▸ **Task statement**: Each line from the one containing "nil_in, (fun h" through the last line of the data below is to be written out verbatim, and nothing more.

- Opening Delimiter -

theorem nil_in {p : Host.Cell → Prop} : ∀ c ∈ ([] : List Host.Cell), p c := fun _ hc => nomatch hc

/-- The invariant of a state whose three units are idle needs only its first eighteen clauses. -/
theorem sound_of_idle {s : State} (hu : s.tlState = .idle ∧ s.tbState = .idle ∧ s.edState = .idle)
    (hb : s.status.busy = false) (h1 : 1 ≤ s.ibufSize) (h2 : s.ibufSize ≤ Config.ibufSizeMax)
    (h3 : s.ibuf.wf) (h4 : ∀ c ∈ s.ibuf.cells, c.1 < s.ibufSize) (h5 : s.obuf.wf)
    (h6 : ∀ c ∈ s.obuf.cells, c.1 < 8 * s.ibufSize) (h7 : s.ht.cnt.wf)
    (h8 : ∀ c ∈ s.ht.cnt.cells, 1 ≤ c.1 ∧ c.1 ≤ 16) (h9 : s.ht.sym.wf)
    (h10 : ∀ c ∈ s.ht.sym.cells, ∃ L i, 1 ≤ L ∧ L ≤ 16 ∧ i < 255 ∧ c.1 = symKey L i)
    (h11 : cellsWf s.cmap.cells) (h12 : ∀ c ∈ s.cmap.cells, ∃ L v, legalCode L v ∧ c.1 = codeKey L v)
    (h13 : s.status.mapValid = true → s.status.tblValid = true)
    (h14 : s.status.mapValid = true → s.cmap.bg = none ∧ build s.ht.bucket = some s.cmap.cells)
    (h15 : s.status.tblValid = true → s.tdefEnd.toNat = 17 + sumCounts s.ht.count 16)
    (h16 : s.status.err = false ↔ s.status.errCode = .none)
    (h17 : s.status.outValid = false → s.outLen = 0#32)
    (h18 : s.status.outValid = true → s.bitRem = 0#32) : s.Sound :=
  ⟨h1, h2, h3, h4, h5, h6, h7, h8, h9, h10, h11, h12, h13, h14, h15, h16, h17, h18, fun _ => hu,
    fun h => absurd (h.symm.trans hb) (by simp), fun h => absurd hu.1 h, fun h => absurd hu.2.1 h,
    fun h => absurd hu.2.2 h⟩

theorem sound_hard {s : State} (h : s.Sound) : (hardReset s).Sound :=
  sound_of_idle ⟨rfl, rfl, rfl⟩ rfl h.capPos h.capMax .nil nil_in .nil nil_in .nil nil_in .nil nil_in .nil
    nil_in (fun h => nomatch h) (fun h => nomatch h) (fun h => nomatch h) ⟨fun _ => rfl, fun _ => rfl⟩
    (fun _ => rfl) (fun h => nomatch h)

theorem sound_clr {s : State} (h : s.Sound) (hb : s.status.busy = false) : (clrBody (accept s)).Sound :=
  sound_of_idle (h.idleUnits hb) rfl h.capPos h.capMax h.ibufWf h.ibufIn .nil nil_in .nil nil_in .nil nil_in
    .nil nil_in (fun h => nomatch h) (fun h => nomatch h) (fun h => nomatch h)
    ⟨fun _ => rfl, fun _ => rfl⟩ (fun _ => rfl) (fun h => nomatch h)

theorem sound_succeed {s : State} (h : s.Sound) (hb : s.status.busy = false) (v : Word) :
    (succeed { accept s with lkpRes := v }).Sound :=
  sound_of_idle (h.idleUnits hb) rfl h.capPos h.capMax h.ibufWf h.ibufIn h.obufWf h.obufIn h.cntWf h.cntIn
    h.symWf h.symIn h.cmapWf h.cmapIn h.mapHasTable h.mapIsBuilt h.tdefIsLength
    ⟨fun _ => rfl, fun _ => rfl⟩ h.noOutNoLength h.outNoRemainder

theorem sound_raiseFail {s : State} (h : s.Sound) (hb : s.status.busy = false) (v : Word) {c : ErrCode}
    (hc : c ≠ .none) : (raiseFail c { accept s with lkpRes := v }).Sound :=
  sound_of_idle (h.idleUnits hb) rfl h.capPos h.capMax h.ibufWf h.ibufIn h.obufWf h.obufIn h.cntWf h.cntIn
    h.symWf h.symIn h.cmapWf h.cmapIn h.mapHasTable h.mapIsBuilt h.tdefIsLength
    ⟨fun h => (nomatch h), fun h => absurd h hc⟩ h.noOutNoLength h.outNoRemainder

theorem sound_lkp {s : State} (h : s.Sound) (hb : s.status.busy = false) (l p : Nat) :
    (lkpBody l p (accept s)).Sound := by
  obtain ⟨v, ⟨_, e⟩ | ⟨_, e⟩⟩ := lkpBody_cases l p (accept s)
  · rw [e]
    exact sound_raiseFail h hb v (by simp)
  · rw [e]
    exact sound_succeed h hb v

theorem sound_ill {s : State} (h : s.Sound) (hb : s.status.busy = false) : (illegalBody s).Sound :=
  sound_raiseFail h hb s.lkpRes (by simp)

/-! ### LDT -/

theorem sound_ldtFail {s : State} (h : s.Sound) (ht : s.status.tblValid = false)
    (hm : s.status.mapValid = false) (htb : s.tbState = .idle) (hed : s.edState = .idle) {c : ErrCode}
    (hc : c ≠ .none) : (ldtFail c s).Sound :=
  sound_of_idle ⟨rfl, htb, hed⟩ rfl h.capPos h.capMax h.ibufWf h.ibufIn h.obufWf h.obufIn .nil nil_in .nil
    nil_in h.cmapWf h.cmapIn (fun h => nomatch hm.symm.trans h) (fun h => nomatch hm.symm.trans h)
    (fun h => nomatch ht.symm.trans h) ⟨fun h => (nomatch h), fun h => absurd h hc⟩ h.noOutNoLength
    h.outNoRemainder

theorem sound_ldtFail_accept {s : State} (h : s.Sound) (hb : s.status.busy = false) {c : ErrCode}
    (hc : c ≠ .none) : (ldtFail c (ldtAccept s)).Sound :=
  sound_of_idle ⟨rfl, (h.idleUnits hb).2⟩ rfl h.capPos h.capMax h.ibufWf h.ibufIn h.obufWf h.obufIn .nil
    nil_in .nil nil_in .nil nil_in (fun h => nomatch h) (fun h => nomatch h) (fun h => nomatch h)
    ⟨fun h => (nomatch h), fun h => absurd h hc⟩ h.noOutNoLength h.outNoRemainder

theorem sound_ldtAccept {s : State} (h : s.Sound) (hb : s.status.busy = false)
    (hn : s.inCount ≤ s.ibufSize) :
    ({ ldtAccept s with tl := { (ldtAccept s).tl with p := 0#13 }, tlState := .id }).Sound := by
  have hu := h.idleUnits hb
  exact ⟨h.capPos, h.capMax, h.ibufWf, h.ibufIn, h.obufWf, h.obufIn, .nil, nil_in, .nil, nil_in, .nil,
    nil_in, (fun h => nomatch h), (fun h => nomatch h), (fun h => nomatch h), h.errHasCode,
    h.noOutNoLength, h.outNoRemainder, (fun h => nomatch h), fun _ => .inl ⟨by simp, hu.2⟩,
    fun _ => ⟨rfl, rfl, hn, rfl⟩, fun h => absurd hu.2.1 h, fun h => absurd hu.2.2 h⟩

- Closing Delimiter -

▸ **Response below**:
    nil_in, (fun h => nomatch h), (fun h => nomatch h), (fun h => nomatch h), h.errHasCode,
    h.noOutNoLength, h.outNoRemainder, (fun h => nomatch h), fun _ => .inl ⟨by simp, hu.2⟩,
    fun _ => ⟨rfl, rfl, hn, rfl⟩, fun h => absurd hu.2.1 h, fun h => absurd hu.2.2 h⟩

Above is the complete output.